UPDATED 09:30 EDT / SEPTEMBER 28 2022

APPS

CloudBees buys ReleaseIQ DevOps orchestration platform

Enterprise software delivery company CloudBees Inc. today announced it has acquired ReleaseIQ, a low-code software-as-a-service release orchestration solution for DevOps teams that will help extend the company’s current software delivery solutions.

CloudBees develops the popular Jenkins continuous integration and delivery platform that automates code development and deployment pipelines. This is part of a practice known as DevOps, which combines developer and information technology teams into a continuous lifecycle in order to speed up software delivery.

Using these practices, teams can release features quickly, with fewer bugs, by testing code as it’s released to detect and recover from errors before they affect customers. The concept behind CloudBees’ platform is to empower developers to streamline the path from idea to production.

“The decision to acquire ReleaseIQ was rooted in three core beliefs: choice, visibility and continuous value,” said Anuj Kapur, president and chief executive of CloudBees. “First, businesses need to empower developers by providing a choice of tools versus forcing a toolset. Second, as DevSecOps matures, it is no longer acceptable to have a limited view of your software delivery ecosystem. And lastly, the future of business is rooted in the ability to continuously deliver innovation to the customers you serve.”

ReleaseIQ allows DevOps teams to fully orchestrate release pipelines with built-in tools and a no-code composer that works with a multitude of pre-existing continuous integration technologies including CloudBees CI, Jenkins, CircleCI, GitLab, TeamCity and Bamboo. It also works with continuous delivery technologies such as ArgoCD or custom-built deployment tools.

Using the platform, development and operations teams can also receive increased visibility into their entire deployment lifecycle and see the status of every step from code to release. It allows for troubleshooting of failures without leaving the platform and collaboration across the entire team via an easy-to-use dashboard that keeps everyone on the same page.

For CloudBees’ customers, one of the biggest benefits will be ReleaseIQ’s availability as a SaaS and cloud-native solution, Shawn Ahmed, chief marketing officer at CloudBees explained during a media event.

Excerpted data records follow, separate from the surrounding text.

theorem execDriveFault_goesOn (bit : Nat) (s : State) : GoesOn s (execDriveFault bit s) := by
  refine .running ?_
  split
  · next f _ =>
    split
    · refine Eq.trans ?_ (s.passLine_pending (bit - f.elapsed))
      dsimp only
      split
      · exact State.frameUndone_pending _ f
      · exact (State.takeCause_pending _ _).trans (State.frameUndone_pending _ f)
    · rfl
  · rfl

theorem execProbeDue_goesOn (s : State) : GoesOn s (execProbeDue s) := by
  refine .running ?_
  split
  · split
    · rfl
    · exact s.passUntil_pending _ _
  · rfl

theorem execProbeStart_goesOn (line : Level) (s : State) : GoesOn s (execProbeStart line s) := by
  refine .running ?_
  split
  · cases line <;> exact s.passLine_pending _
  · rfl

theorem execProbeComplete_goesOn (s : State) : GoesOn s (execProbeComplete s) := by
  refine .running ?_
  split
  · split <;> simp
  · rfl

/-! ### The receiver (chapter 3) -/

theorem execStartBit_goesOn (c : LineChange) (s : State) : GoesOn s (execStartBit c s) := by
  refine .running ?_
  split <;> rfl

theorem execFrameReceived_goesOn (chars : List Byte) (s : State) : GoesOn s (execFrameReceived chars s) := by
  refine .running ?_
  split
  · split
    · exact (State.testFrame_pending _ chars).trans (s.passLine_pending _)
    · rfl
  · rfl

theorem execFramingError_goesOn (d : DominantStop) (s : State) : GoesOn s (execFramingError d s) := by
  refine .running ?_
  split
  · split
    · exact s.passLine_pending _
    · rfl
  · rfl

theorem execFormatError_goesOn (char4 : Byte) (s : State) : GoesOn s (execFormatError char4 s) := by
  refine .running ?_
  split
  · split
    · exact s.passLine_pending _
    · rfl
  · rfl

theorem execGapError_goesOn (quiet : Nat) (s : State) : GoesOn s (execGapError quiet s) := by
  refine .running ?_
  split
  · split
    · exact s.passLine_pending _
    · rfl
  · rfl

theorem execReceiverIdle_goesOn (s : State) : GoesOn s (execReceiverIdle s) := by
  refine .running ?_
  split
  · exact State.passLine_pending { s with li := s.li.change .release } _
  · rfl

theorem execStuckDeclaration_goesOn (s : State) : GoesOn s (execStuckDeclaration s) := by
  refine .running ?_
  split
  · exact (State.takeCause_pending _ _).trans (s.passLine_pending _)
  · rfl

/-! ### Frames taken and the timers (chapter 5) -/

theorem execTakeFrame_goesOn (s : State) : GoesOn s (execTakeFrame s) := by
  refine .running ?_
  split
  · split
    · rfl
    · dsimp only
      split
      · exact (State.judge_pending _).trans (State.actOn_pending _ _)
      · rfl
  · rfl

theorem execReplyTimeout_goesOn (s : State) : GoesOn s (execReplyTimeout s) := by
  refine .running ?_
  dsimp only
  split
  · exact (State.sessionTimeout_listing _).pending.trans (s.passLine_pending _)
  · rfl

theorem execSummaryTimerExpiry_goesOn (s : State) : GoesOn s (execSummaryTimerExpiry s) := by
  refine .running ?_
  split
  · exact s.passUntil_pending _ _
  · rfl

theorem execJoinWindowExpiry_goesOn (s : State) : GoesOn s (execJoinWindowExpiry s) := by
  refine .running ?_
  split <;> simp

theorem execCloseLimitExpiry_goesOn (s : State) : GoesOn s (execCloseLimitExpiry s) := by
  refine .running ?_
  split <;> simp

theorem execPeerLost_goesOn (n : Nat) (s : State) : GoesOn s (execPeerLost n s) := by
  refine .running ?_
  dsimp only
  split
  · refine (State.judge_pending _).trans ?_
    split <;> simp
  · rfl

theorem execPeerAbsent_goesOn (n : Nat) (s : State) : GoesOn s (execPeerAbsent n s) := by
  refine .running ?_
  dsimp only
  split <;> simp

/-! ### The journal and replay (chapters 8 and 9) -/

theorem execAppend_goesOn (s : State) : GoesOn s (execAppend s) := by
  refine .running ?_
  split
  · split <;> simp
  · rfl

theorem execCopy_goesOn (s : State) : GoesOn s (execCopy s) := by
  refine .running ?_
  split
  · split
    · split
      · dsimp only
        split <;> simp
      · rfl
    · rfl
  · rfl

theorem execErase_goesOn (s : State) : GoesOn s (execErase s) := by
  refine .running ?_
  split
  · split <;> rfl
  · rfl

theorem execHeaderSurvey_goesOn (s : State) : GoesOn s (execHeaderSurvey s) := by
  refine .running ?_
  split
  · split
    · split
      · exact s.surveyHeader_pending _ _
      · rfl
    · rfl
  · rfl

theorem execBandWalk_goesOn (s : State) : GoesOn s (execBandWalk s) := by
  refine .running ?_
  split
  · split
    · split
      · exact s.walkOne_pending _ _ _
      · rfl
    · rfl
  · rfl

/-! ### The Storage Port (chapter 10) -/

theorem execProgramNotBusy_goesOn (left : DeviceLeft) (s : State) : GoesOn s (execProgramNotBusy left s) := by
  refine .running ?_
  split
  · split <;> simp
  · split <;> simp
  · rfl

theorem execProgramVerify_goesOn (s : State) : GoesOn s (execProgramVerify s) := by
  refine .running ?_
  split
  · split
    · exact s.endCommand.programDone_pending _
    · exact s.endCommand.programFailed_pending _
  · rfl

theorem execProgramTimeout_goesOn (left : DeviceLeft) (s : State) : GoesOn s (execProgramTimeout left s) := by
  refine .running ?_
  split
  · exact (State.programFailed_pending _ _).trans (s.timedOut_pending _ _ left)
  · rfl

theorem execEraseCheck_goesOn (s : State) : GoesOn s (execEraseCheck s) := by
  refine .running ?_
  split
  · split
    · exact s.endCommand.eraseDone_pending _
    · exact s.endCommand.eraseFailed_pending _
  · rfl

theorem execEraseTimeout_goesOn (left : DeviceLeft) (s : State) : GoesOn s (execEraseTimeout left s) := by
  refine .running ?_
  split
  · exact (State.eraseFailed_pending _ _).trans (s.timedOut_pending _ _ left)
  · rfl

theorem execLreqAsserted_goesOn (s : State) : GoesOn s (execLreqAsserted s) := by
  unfold execLreqAsserted
  split
  · exact .nothing s
  · dsimp only
    split
    · refine .next ?_
      split <;> simp
    · exact .next rfl

theorem execLendGrant_goesOn (s : State) : GoesOn s (execLendGrant s) := by
  refine .running ?_
  split <;> simp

“It’s SaaS and it’s hybrid,” Ahmed said. “We didn’t have that before. We have customers that speak to us that they have very different needs, some are software only, some are SaaS, some say they are hybrid and some are somewhere in between. We believe this will give our customers the ability to run their workloads any way that they desire.”

Using ReleaseIQ’s model, customers will be able to run completely in the cloud, using a hybrid model, or behind a firewall entirely on-premises. Combined with current CloudBees release deployment technology, it opens up a whole new way for companies to implement DevOps orchestration out of the box in the manner that they choose with the tools and architecture that they have on hand.

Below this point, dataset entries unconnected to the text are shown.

-- ==== Sys2Proof/Tests/Slice0.lean ====
section
/-! SUPPORT. Tests. Decode words are written out from the patterns of 30_encoding.md R99; one-step tests
take their expected values from spec/95_test_vectors.md (the vector's id stands in each comment); then a
witness for every statement that has hypotheses. -/

namespace Sys2Proof.Machine.Tests

/-! ## Well-formedness: each check refuses an ill-formed term -/

theorem test_operand_reg_out_of_range : (Operand.reg 16).wellFormed = false := by decide
theorem test_operand_byte_out_of_range : (Operand.byte 256).wellFormed = false := by decide
theorem test_operand_addr_out_of_range : (Operand.addr 4096).wellFormed = false := by decide
theorem test_operand_nibble_out_of_range : (Operand.nibble 16).wellFormed = false := by decide
theorem test_operands_at_their_limits :
    (Operand.reg 15).wellFormed && (Operand.byte 255).wellFormed && (Operand.addr 4095).wellFormed &&
      (Operand.nibble 15).wellFormed = true := by decide
/-- X5, X6. -/
theorem test_image_length :
    (Event.loadRom (List.replicate 3584 0xAA)).wellFormed = true ∧
      (Event.loadRom (List.replicate 3585 0xAA)).wellFormed = false := by
  simp only [Event.wellFormed, List.length_replicate]; decide

/-! ## Decoding: every row of R99, family by family -/

theorem test_decode_family_0 :
    decodeWord 0b0000000011100000#16 = some .cls ∧ decodeWord 0b0000000011101110#16 = some .ret := by decide
theorem test_decode_family_1 : decodeWord 0b0001101010111100#16 = some (.jp 0xABC) := by decide
theorem test_decode_family_2 : decodeWord 0b0010001100000001#16 = some (.call 0x301) := by decide
theorem test_decode_family_3 : decodeWord 0b0011101000000101#16 = some (.seVxKk 10 5) := by decide
theorem test_decode_family_4 : decodeWord 0b0100111110000001#16 = some (.sneVxKk 15 0x81) := by decide
theorem test_decode_family_5 : decodeWord 0b0101000100100000#16 = some (.seVxVy 1 2) := by decide
theorem test_decode_family_6 : decodeWord 0b0110101001011100#16 = some (.ldVxKk 10 0x5C) := by decide
theorem test_decode_family_7 : decodeWord 0b0111000100000011#16 = some (.addVxKk 1 3) := by decide
theorem test_decode_family_8 :
    decodeWord 0b1000101011110000#16 = some (.ldVxVy 10 15) ∧
    decodeWord 0b1000000100100001#16 = some (.orVxVy 1 2) ∧
    decodeWord 0b1000000100100010#16 = some (.andVxVy 1 2) ∧
    decodeWord 0b1000000100100011#16 = some (.xorVxVy 1 2) ∧
    decodeWord 0b1000000100100100#16 = some (.addVxVy 1 2) ∧
    decodeWord 0b1000000100100101#16 = some (.sub 1 2) ∧
    decodeWord 0b1000000001110110#16 = some (.shr 0 7) ∧
    decodeWord 0b1000000100100111#16 = some (.subn 1 2) ∧
    decodeWord 0b1000000001011110#16 = some (.shl 0 5) := by decide
theorem test_decode_family_9 : decodeWord 0b1001000100110000#16 = some (.sneVxVy 1 3) := by decide
theorem test_decode_family_A : decodeWord 0b1010001100000000#16 = some (.ldINnn 0x300) := by decide
theorem test_decode_family_B : decodeWord 0b1011111111111111#16 = some (.jpV0 0xFFF) := by decide
theorem test_decode_family_C : decodeWord 0b1100001100001111#16 = some (.rnd 3 0x0F) := by decide
theorem test_decode_family_D : decodeWord 0b1101000100100101#16 = some (.drw 1 2 5) := by decide
theorem test_decode_family_E :
    decodeWord 0b1110000110011110#16 = some (.skp 1) ∧
      decodeWord 0b1110000110100001#16 = some (.sknp 1) := by decide
theorem test_decode_family_F :
    decodeWord 0b1111000100000111#16 = some (.ldVxDt 1) ∧
    decodeWord 0b1111001100001010#16 = some (.ldVxK 3) ∧
    decodeWord 0b1111000000010101#16 = some (.ldDtVx 0) ∧
    decodeWord 0b1111001000011000#16 = some (.ldStVx 2) ∧
    decodeWord 0b1111001000011110#16 = some (.addIVx 2) ∧
    decodeWord 0b1111000000101001#16 = some (.ldFVx 0) ∧
    decodeWord 0b1111000000110011#16 = some (.ldBVx 0) ∧
    decodeWord 0b1111001001010101#16 = some (.ldMemVx 2) ∧
    decodeWord 0b1111010001100101#16 = some (.ldVxMem 4) := by decide
/-- FD2 to FD9. -/
theorem test_decode_illegal_words :
    [0x0000#16, 0x0123#16, 0x5121#16, 0x8018#16, 0x9121#16, 0xE19F#16, 0xF1FF#16, 0x00E1#16, 0x00FE#16,
      0x00EF#16].all (fun w => decodeWord w == none) = true := by decide
theorem test_table_word : decodeTableWord 16 0xD125 = some (.drw 1 2 5) ∧
    decodeTableWord 16 0x5121 = none := by decide

/-! ## One step -/

/-- The reset state with some V registers set. -/
def regs (l : List (Reg × Byte)) : State := l.foldl (fun s p => s.setReg p.1 p.2) State.reset

/-- The step that runs the word `w`, placed at PC, has a next state, and it passes the check. -/
def after (s : State) (w : Nat) (check : State → Bool) : Bool :=
  match step (s.withFetchWord 16 w) with
  | .next t => check t
  | .fault _ => false
  | .refused _ => false

/-- The step that issues the event has a next state, and it passes the check. -/
def afterEvent (s : State) (e : Event) (check : State → Bool) : Bool :=
  match step { s with schedule := ⟨[e], .stop⟩ } with
  | .next t => check t
  | .fault _ => false
  | .refused _ => false

/-- `V[x]`, VF and PC. -/
def regFlagPc (t : State) (x : Reg) : Byte × Byte × Word := (t.reg x, t.reg vf, t.pc)

/-- The rows of the list. -/
def rowBits (t : State) (l : List (Fin 32)) : List (BitVec 64) := l.map (fun y => t.fb[y.val])

/-- FD1. -/
theorem test_fetch_high_byte_first :
    after State.reset 0x1234 (fun t => t.opcode == 0x1234 && t.pc == 0x234) = true := by decide
/-- FD2. -/
theorem test_empty_memory_faults :
    afterEvent State.reset .cycle (fun t => t.fault == .unimplementedOpcode && t.pc == 0x200 &&
      t.opcode == 0) = true := by decide
/-- FD4. -/
theorem test_illegal_word_faults :
    after State.reset 0x5121 (fun t => t.fault == .unimplementedOpcode && t.pc == 0x200 &&
      t.opcode == 0x5121) = true := by decide
/-- FD10. -/
theorem test_odd_pc_faults :
    afterEvent { State.reset with pc := 0x201, opcode := 0x1201 } .cycle (fun t =>
      t.fault == .pcMisaligned && t.pc == 0x201 && t.opcode == 0x1201) = true := by decide
/-- FD11. -/
theorem test_range_before_parity :
    afterEvent { State.reset with pc := 0xFFF } .cycle (fun t =>
      t.fault == .fetchOutOfRange && t.pc == 0xFFF) = true := by decide
/-- FD13. -/
theorem test_last_word_is_fetched :
    after { State.reset with pc := 0xFFE } 0x1200 (fun t => t.fault == .none && t.pc == 0x200) = true := by
  decide
/-- FD15. -/
theorem test_tick_while_halted :
    afterEvent { State.reset with fault := .unimplementedOpcode, dt := 2, st := 1 } .timerTick (fun t =>
      t.dt == 1 && t.st == 0 && t.fault == .unimplementedOpcode) = true := by decide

“The big takeaway here is that ReleaseIQ advances a SaaS and cloud-centric customer model.  However, we are maniacally focused on the needs of customers who often have very different use cases that stem from the same problems,” Ahmed told SiliconANGLE. “Almost every software delivery team is struggling with complexity caused by multiple-point solutions and software delivery practices. They want to implement repeatable workflows that include best practice governance policies, but they don’t want to compromise a developer’s freedom to use the tools of their choice.”

The DevOps market exceeded $7 billion in 2021, according to a Global Markets Insights report that projected that it would reach $30 billion by 2028. The same report cited growth in collaboration tools and the need to reduce software development cycles to release features more quickly.

This latest acquisition is the latest of a series of purchases that the company has made to bolster its DevOps platform including CodeShip and Electric Cloud, both of which it integrated into its software delivery platform, as well as Neuralprints, which it used to build CloudBees Compliance.